The process of creating startups is much easier for universities in VC-rich areas or particularly entrepreneurial regions. Has it been a challenge at all not being in a Boston or a San Diego, or even not being inside the Washington, DC, Beltway?
 
SK: Getting the business entrepreneurs is the toughest piece. Getting the VCs is not tough. The VCs have sort of changed the way they view the world, too. It used to be that an hour-and-a-half flight or drive was as far as they’d go. Now they go everywhere because they are looking for the best deals. The VCs that are funding things at Hopkins now come from California and come from Boston.
 
[For example], InterWest Partners, which is a fairly large venture fund in California, connected up with one of our professors of neurosurgery [James Campbell] because he had a company idea on his own. They funded that, and then they made him an entrepreneur-in-residence [at Hopkins] for that VC fund. So actually, within Hopkins, we have someone who works for a venture fund part time and is also a Hopkins faculty member. That’s good because he is a faculty member and knows how that works, and he has become very well-connected into the venture world. That will continue to help us make connections.
 
The entrepreneurs are the tough part, but we probably have more than we think we do in the region. We try to cooperate with everybody in the region. Some of the CEOs we have on these startups are from recommendations from other tech-transfer offices.
 
WB: That’s very true. The universities in the region are very cooperative. The University of Maryland at Baltimore created a website and put our technologies and their technologies on that website. When [NCET2 Director] Tony [Stanco] was at George Washington University, we linked up with him. We’ve done programs with all of these folks. Our first Angel Investment Workshop, which Steve put together last year in February – we invited several [regional entities] to that event.
 
SK: Of the 11 companies that presented at that workshop, six were ours and five were from other schools. And [the Maryland Technology Development Corporation] also helped us organize it.
 
Again, this is all about partnering. I’ve been an entrepreneur myself, and entrepreneurs can tolerate risk. They’re not risk-averse, but they’re also not suicidal. You need to have an area where, if one deal doesn’t work, they can move on to another one, and they don’t have to move. That’s why we have to build this critical mass of principally life sciences startups in the region that will just continue to build on itself.
 
WB: Maryland does have a maturing life sciences community. So you are able to find that people are becoming available. We were surprised, I think, to find that it’s not as difficult as one might think.
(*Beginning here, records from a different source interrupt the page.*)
-- ==== Sys2Proof/Proofs/PhasorGroups.lean ====
section
/-! The phasor groups (R153 to R161): result sets, the sync machine, the breaker-close permit and the events. -/

namespace Sys2Proof

open Sys2Proof.Machine

variable {s t : State} {g n : Nat}

/-! The state of a group after the end of a command. -/

theorem settle_ph (s : State) (n : Nat) : s.settle.ph n = s.ph n := by rw [State.ph, State.settle_fab, State.ph]

theorem settle_cellRdw (s : State) (id : Nat) (f : Field) (h : f.off < 0x100) : s.settle.rdw (cellBase id) f = s.rdw (cellBase id) f :=
  s.settle_reg _ (cell_not_follower id h)

/-! What a point's driver writes (R231, R241). -/

/-- The registers of the digital points, and of the page after the last one, which `followBond` names as the partner of DP31. -/
def pointRegs : List Nat := (List.range 33).flatMap fun n => (List.range 0x100).map (cellBase (dpId n) + ·)

theorem mem_pointRegs {o : Nat} (hn : n ≤ 32) (ho : o < 0x100) : cellBase (dpId n) + o ∈ pointRegs :=
  List.mem_flatMap.mpr ⟨n, List.mem_range.mpr (Nat.lt_succ_of_le hn), List.mem_map.mpr ⟨o, List.mem_range.mpr ho, rfl⟩⟩

/-- The digital blocks end below the block of the phasor groups. -/
theorem phReg_not_point {o : Nat} (hg : g < 4) (ho : o < 0x100) : cellBase (phId g) + o ∉ pointRegs := fun hm => by
  obtain ⟨n, hn, hm⟩ := List.mem_flatMap.mp hm
  obtain ⟨p, hp, he⟩ := List.mem_map.mp hm
  rw [List.mem_range] at hn hp
  unfold cellBase svc idRegion idBlock idCell dpId phId cellId at he
  omega

theorem driveDp_regs (s : State) (hn : n < 32) : RegsBut pointRegs s (s.driveDp n) := by
  have hlead : ∀ {f : Field}, f.off < 0x100 → cellBase (dpId n) + f.off ∈ pointRegs := mem_pointRegs hn.le
  have hodd : ∀ {f : Field}, f.off < 0x100 → cellBase (dpId (n + 1)) + f.off ∈ pointRegs := mem_pointRegs hn
  have hcopied : ∀ f ∈ [Reg.CELL_STATE_STATE, Reg.CELL_STATE_SOURCE, Reg.CELL_STATE_ISOL, Reg.CELL_STATE_LATCHED, Reg.CELL_STATE_RETRIES],
      f.off < 0x100 := by decide
  have hbond : ∀ {u}, RegsBut pointRegs s u → RegsBut pointRegs s (u.followBond n) := fun h =>
    .ite ((((h.when fun _ h => h.bump (hodd (by decide))).foldl fun _ f hf h => h.wr (hodd (hcopied f hf))).setReg (hodd (by decide))).wrw
      (hodd (by decide))) h
  have h := RegsBut.refl pointRegs s
  exact .ite h (hbond (((h.when fun _ h => h.setFlag (hlead (by decide))).setFlag (hlead (by decide))).setFlag (hlead (by decide))))

theorem Machine.OnlyRegs.whenWr (s : State) (c : Bool) (b : Nat) (f : Field) (v : State → Nat) : OnlyRegs s (s.when c fun u => u.wr b f (v u)) := by
  cases c
  · exact .refl s
  · exact .wr s b f _

theorem driveDp_onlyRegs (s : State) (n : Nat) : OnlyRegs s (s.driveDp n) := by
  have hbond : ∀ u : State, OnlyRegs u (u.followBond n) := fun u => by
    unfold State.followBond
    split
    · exact ((OnlyRegs.whenWr u _ _ _ _).trans (.foldl (fun _ _ => .wr _ _ _ _) _ _)).trans ⟨_, rfl⟩
    · exact .refl u
  unfold State.driveDp
  dsimp only
  split
  · exact .refl s
  · exact (((OnlyRegs.whenWr s _ _ _ _).trans (.wr _ _ _ _)).trans (.wr _ _ _ _)).trans (hbond _)

theorem permitAt_regs (s : State) (g : Nat) (high : Bool) (hd : ∀ d, (s.ph g).closeDp = some d → d < 32) :
    RegsBut pointRegs s (s.permitAt g high) := by
  unfold State.permitAt
  split
  · next d h => exact driveDp_regs _ (hd d h)
  · exact .refl _ s

theorem permitAt_fab (s : State) (g : Nat) (high : Bool) : (s.permitAt g high).fab = s.fab := by
  unfold State.permitAt
  split
  · exact (driveDp_onlyRegs _ _).fab
  · rfl

/-! A window with a gap (R153). -/

theorem takeSamples_ph (s : State) (g : Nat) (m : PhasorMeas) :
    (s.takeSamples g m).ph g = { s.ph g with samples := (m.samples.reverse ++ (s.ph g).samples).take 1600 } := by
  rw [State.takeSamples, State.modPh_ph, if_pos rfl]

theorem underOld_none {f : State → State} (h : (s.ph g).old = none) : s.underOld g f = f s := by
  unfold State.underOld
  split
  · rfl
  · next hs => rw [h] at hs; contradiction

/-- The end of RESULT_SET where the samples taken belong to the running configuration. -/
theorem resultSet_working (g : Fin 4) (m : PhasorMeas) (hx : s.exists_ (phId g.val) = true) (hc : s.cst (phId g.val) ∉ [csOff, csFault])
    (ho : (s.ph g.val).old = none) :
    exec (.resultSet g m) s = .next (if (s.takeSamples g.val m).phGap g.val then (s.takeSamples g.val m).gapSet g.val
      else (s.takeSamples g.val m).completeSet g.val).settle := by
  have hd : exec (.resultSet g m) s = execResultSet g m s := rfl
  have hc' : [csOff, csFault].contains ((s.takeSamples g.val m).cst (phId g.val)) = false := by
    rw [List.contains_eq_mem, decide_eq_false_iff_not]
    exact hc
  have ho' : ((s.takeSamples g.val m).ph g.val).old = none := by rw [takeSamples_ph]; exact ho
  rw [hd, execResultSet]
  dsimp only
  rw [hx, hc', underOld_none ho']
  rfl

theorem resultSet_idle (s : State) (g : Fin 4) (m : PhasorMeas) (hx : s.exists_ (phId g.val) = true) (hc : s.cst (phId g.val) ∈ [csOff, csFault]) :
    exec (.resultSet g m) s = .next (s.takeSamples g.val m).settle := by
  have hd : exec (.resultSet g m) s = execResultSet g m s := rfl
  have hc' : [csOff, csFault].contains ((s.takeSamples g.val m).cst (phId g.val)) = true := by
    rw [List.contains_eq_mem, decide_eq_true_iff]
    exact hc
  rw [hd, execResultSet]
  dsimp only
  rw [hx, hc']
  rfl

theorem resultSet_completes (s : State) (g : Fin 4) (m : PhasorMeas) (hx : s.exists_ (phId g.val) = true) (hc : s.cst (phId g.val) ∉ [csOff, csFault])
    (ho : (s.ph g.val).old = none) (hgap : (s.takeSamples g.val m).phGap g.val = false) :
    exec (.resultSet g m) s = .next ((s.takeSamples g.val m).completeSet g.val).settle := by
  rw [resultSet_working g m hx hc ho, hgap, if_neg Bool.false_ne_true]

theorem gapSet_regs (s : State) (g : Nat) : RegsBut [cellBase (phId g) + Reg.PH_ERR_GAPS.off] s (s.gapSet g) :=
  RegsBut.same ((RegsBut.refl _ s).bump (List.mem_singleton_self _)) (State.modPh_regs _ _ _)

theorem gapSet_counts (s : State) (g : Nat) :
    (s.gapSet g).rd (cellBase (phId g)) Reg.PH_ERR_GAPS = min (s.rd (cellBase (phId g)) Reg.PH_ERR_GAPS + 1) 65535 := by
  rw [State.gapSet, State.modPh_rd, State.rd_bump _ _ _ (by decide)]
  rfl

theorem gapSet_sets (s : State) (g : Nat) : ((s.gapSet g).ph g).sets = 0 := by rw [State.gapSet, State.modPh_ph, if_pos rfl]

theorem resultSet_gap (s : State) (g : Fin 4) (m : PhasorMeas) (hx : s.exists_ (phId g.val) = true) (hc : s.cst (phId g.val) ∉ [csOff, csFault])
    (ho : (s.ph g.val).old = none) (hgap : (s.takeSamples g.val m).phGap g.val = true) :
    Answers (.resultSet g m) s fun t =>
      (t.ph g.val).sets = 0 ∧
      t.rd (cellBase (phId g.val)) Reg.PH_ERR_GAPS = min (s.rd (cellBase (phId g.val)) Reg.PH_ERR_GAPS + 1) 65535 ∧
      RegsKept [cellBase (phId g.val) + Reg.PH_ERR_GAPS.off] s t := by
  have he : exec (.resultSet g m) s = .next ((s.takeSamples g.val m).gapSet g.val).settle := by
    rw [resultSet_working g m hx hc ho, hgap, if_pos rfl]
  have hk : RegsBut [cellBase (phId g.val) + Reg.PH_ERR_GAPS.off] s (s.takeSamples g.val m) := .same (.refl _ s) (State.modPh_regs _ _ _)
  refine ⟨_, he, ?_, ?_, ?_⟩
  · rw [settle_ph, gapSet_sets]
  · rw [settle_cellRd _ _ _ (by decide), gapSet_counts, State.takeSamples, State.modPh_rd]
  · exact (hk.trans (gapSet_regs _ _)).settled

/-! A result set (R146 to R157, R160). -/

/-- The registers of a group's page from PH.STATUS on (R162): all but those that every cell has. -/
def phRegs (g : Nat) : List Nat := (List.range 0xE0).map (cellBase (phId g) + 0x20 + ·)

theorem mem_phRegs {o : Nat} (h : 0x20 ≤ o ∧ o < 0x100 := by decide) : cellBase (phId g) + o ∈ phRegs g :=
  List.mem_map.mpr ⟨o - 0x20, List.mem_range.mpr (by omega), by omega⟩
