theorem trimCheck_nop (s : State) (p : Port) (n : Nat) : s.trimCheck p n .nop = none := by
  unfold State.trimCheck
  exact if_pos rfl

theorem decideTrim_taken (hx : s.exists_ (ucId n) = true) (hc : s.trimCheck p n op = none) (hp : op = .nop ∨ p = .service) :
    decideTrim p n op s = (E_OK, s.trimEffect n op) := by
  have hport : ¬ (op ≠ .nop ∧ p ≠ .service) := fun ⟨h1, h2⟩ => hp.elim h1 h2
  rw [decideTrim, if_neg hport, hx, hc]
  rfl

/-- What is decided stands once the transaction is committed. -/
theorem decideTrim_committed (hx : s.exists_ (ucId n) = true) (hc : s.trimCheck .service n op = none) (homes : List Nat) :
    decideTrim .service n op (s.commitTxn homes .clean).2 = (E_OK, (s.commitTxn homes .clean).2.trimEffect n op) := by
  have h := commitTxn_clean s homes
  exact decideTrim_taken ((h.exists_ _).trans hx) ((h.trimCheck _ _ _).trans hc) (.inr rfl)

/-- The trim of both points is stored, and the points are forgotten. -/
def Machine.State.storeTrim (s : State) (n : Nat) (g o : Rat) : State :=
  (s.modJrn fun j => { j with trims := Store.set none j.trims (s.trimKey n) (some (toF32c g, toF32c o)) }).setCaps n none none

theorem trimEffect_apply {lo hi : Word × Word} {g o : Rat} (hlo : (s.uc n).capLo = some lo) (hhi : (s.uc n).capHi = some hi)
    (ht : s.trimOf n lo hi = some (g, o)) : s.trimEffect n .apply = s.storeTrim n g o := by
  simp only [State.trimEffect, hlo, hhi, ht]
  rfl

theorem storeTrim_trim (s : State) (n : Nat) (g o : Rat) : Store.get none (s.storeTrim n g o).jrn.trims (s.trimKey n) = some (toF32c g, toF32c o) := by
  rw [State.storeTrim, setCaps_jrn]
  show Store.get none (Store.set none s.jrn.trims (s.trimKey n) (some (toF32c g, toF32c o))) (s.trimKey n) = _
  rw [Store.get_set, if_pos rfl]

/-- An answer writes no register of a cell. -/
theorem answered_cellFlag (s : State) (p : Port) (c : Code) (id : Nat) (g : Field) (h : g.off < 0x100) :
    (s.answer p c).settle.flag (cellBase id) g = s.flag (cellBase id) g := by
  rw [settle_cellFlag _ _ _ h, State.answer, State.flag, State.rd, State.reg, State.emit_regs, ← State.reg, ← State.rd, ← State.flag]

/-! CAPLO and CAPHI. -/

section

variable (s : State) (uc : Fin 32) (h : Served s .service) (hx : s.exists_ (ucId uc.val) = true)

include h hx

/-- An operation that changes the points alone. -/
theorem trim_setsCaps {lo hi : Option (Word × Word)} (hc : s.trimCheck .service uc.val op = none) (he : s.trimEffect uc.val op = s.setCaps uc.val lo hi) :
    ∃ t, command .service (decideTrim .service uc.val op) s = .next t ∧ ((t.uc uc.val).capLo = lo ∧ (t.uc uc.val).capHi = hi) ∧
      (t.flag (cellBase (ucId uc.val)) Reg.UC_TRIM_STAT_CAPLO = lo.isSome ∧ t.flag (cellBase (ucId uc.val)) Reg.UC_TRIM_STAT_CAPHI = hi.isSome) ∧
      t.outbox = s.outbox ++ [.result .service E_OK] ∧ t.jrn = s.jrn := by
  have hd := decideTrim_taken hx hc (.inr rfl)
  rw [he] at hd
  obtain ⟨hlo, hhi⟩ := setCaps_shown s uc.val lo hi
  refine ⟨_, command_decides h hd, ⟨?_, ?_⟩, ⟨?_, ?_⟩, ?_, ?_⟩
  · rw [uc_settle, uc_answer, setCaps_uc]
  · rw [uc_settle, uc_answer, setCaps_uc]
  · rw [answered_cellFlag _ _ _ _ _ (by decide), hlo]
  · rw [answered_cellFlag _ _ _ _ _ (by decide), hhi]
  · rw [answered_outbox, setCaps_outbox]
  · rw [State.settle_jrn, State.answer, State.emit_jrn, setCaps_jrn]

theorem trimCaplo_captures (hc : s.trimCheck .service uc.val .caplo = none) (ho : s.ucOutput uc.val = false) (hr : (s.uc uc.val).raws ≠ []) :
    Answers (.trimCaplo .service uc) s fun t =>
      (t.uc uc.val).capLo = some (toF32c (((s.uc uc.val).raws.map f32).sum / ((s.uc uc.val).raws.length : Rat)),
        s.rdw (cellBase (ucId uc.val)) Reg.UC_TRIM_REF) ∧ (t.uc uc.val).capHi = (s.uc uc.val).capHi ∧
      t.flag (cellBase (ucId uc.val)) Reg.UC_TRIM_STAT_CAPLO = true ∧ t.outbox = s.outbox ++ [.result .service E_OK] := by
  have he : s.trimEffect uc.val .caplo =
      s.setCaps uc.val (some (s.meanRaw uc.val, s.rdw (cellBase (ucId uc.val)) Reg.UC_TRIM_REF)) (s.uc uc.val).capHi := by
    simp only [State.trimEffect, trimPoint_mean ho hr]
  obtain ⟨t, hexec, ⟨hlo, hhi⟩, ⟨hflag, -⟩, hout, -⟩ := trim_setsCaps s uc h hx hc he
  exact ⟨t, hexec, hlo, hhi, hflag, hout⟩

theorem trimCaphi_captures (hc : s.trimCheck .service uc.val .caphi = none) (ho : s.ucOutput uc.val = false) (hr : (s.uc uc.val).raws ≠ []) :
    Answers (.trimCaphi .service uc) s fun t =>
      (t.uc uc.val).capHi = some (toF32c (((s.uc uc.val).raws.map f32).sum / ((s.uc uc.val).raws.length : Rat)),
        s.rdw (cellBase (ucId uc.val)) Reg.UC_TRIM_REF) ∧ (t.uc uc.val).capLo = (s.uc uc.val).capLo ∧
      t.flag (cellBase (ucId uc.val)) Reg.UC_TRIM_STAT_CAPHI = true ∧ t.outbox = s.outbox ++ [.result .service E_OK] := by
  have he : s.trimEffect uc.val .caphi =
      s.setCaps uc.val (s.uc uc.val).capLo (some (s.meanRaw uc.val, s.rdw (cellBase (ucId uc.val)) Reg.UC_TRIM_REF)) := by
    simp only [State.trimEffect, trimPoint_mean ho hr]
  obtain ⟨t, hexec, ⟨hlo, hhi⟩, ⟨-, hflag⟩, hout, -⟩ := trim_setsCaps s uc h hx hc he
  exact ⟨t, hexec, hhi, hlo, hflag, hout⟩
We do have a lot of executives that have been there in Maryland because a lot of the bio startups – most of which have been down by Montgomery County because of the NIH and federal government – but there still is a good supply. And UMBC and [Hopkins] now have biotech parks for companies to come in, and there is a rich research environment in the state.
 
Are there specific areas within the life sciences that are more conducive or more difficult to create startups around?
 
SK: Of the 12 last year, seven are oncology based. We’re very strong in oncology at Hopkins, and that’s an area that has a huge marketplace, so it’s very VC-fundable.
 
Medical devices are another area, and although we didn’t have any this past year, the first one we have done this year was actually a medical device. That’s another area that’s probably a little quicker to market and is VC-fundable.
 
WB: Metabolic disease is probably another good area, because there is such a big potential market, which attracts the investment.
 
Are these areas more conducive for startups than for licensing to established companies, or is it fairly equal?
 
SK: It comes down to unmet need. If there is a large unmet need, that’s a sweet spot for the startup companies, but it is usually too early for the pharmas to take it. The other area that we haven’t had any in, but will, is engineering. Some of this is also medical-related – mostly medical device stuff.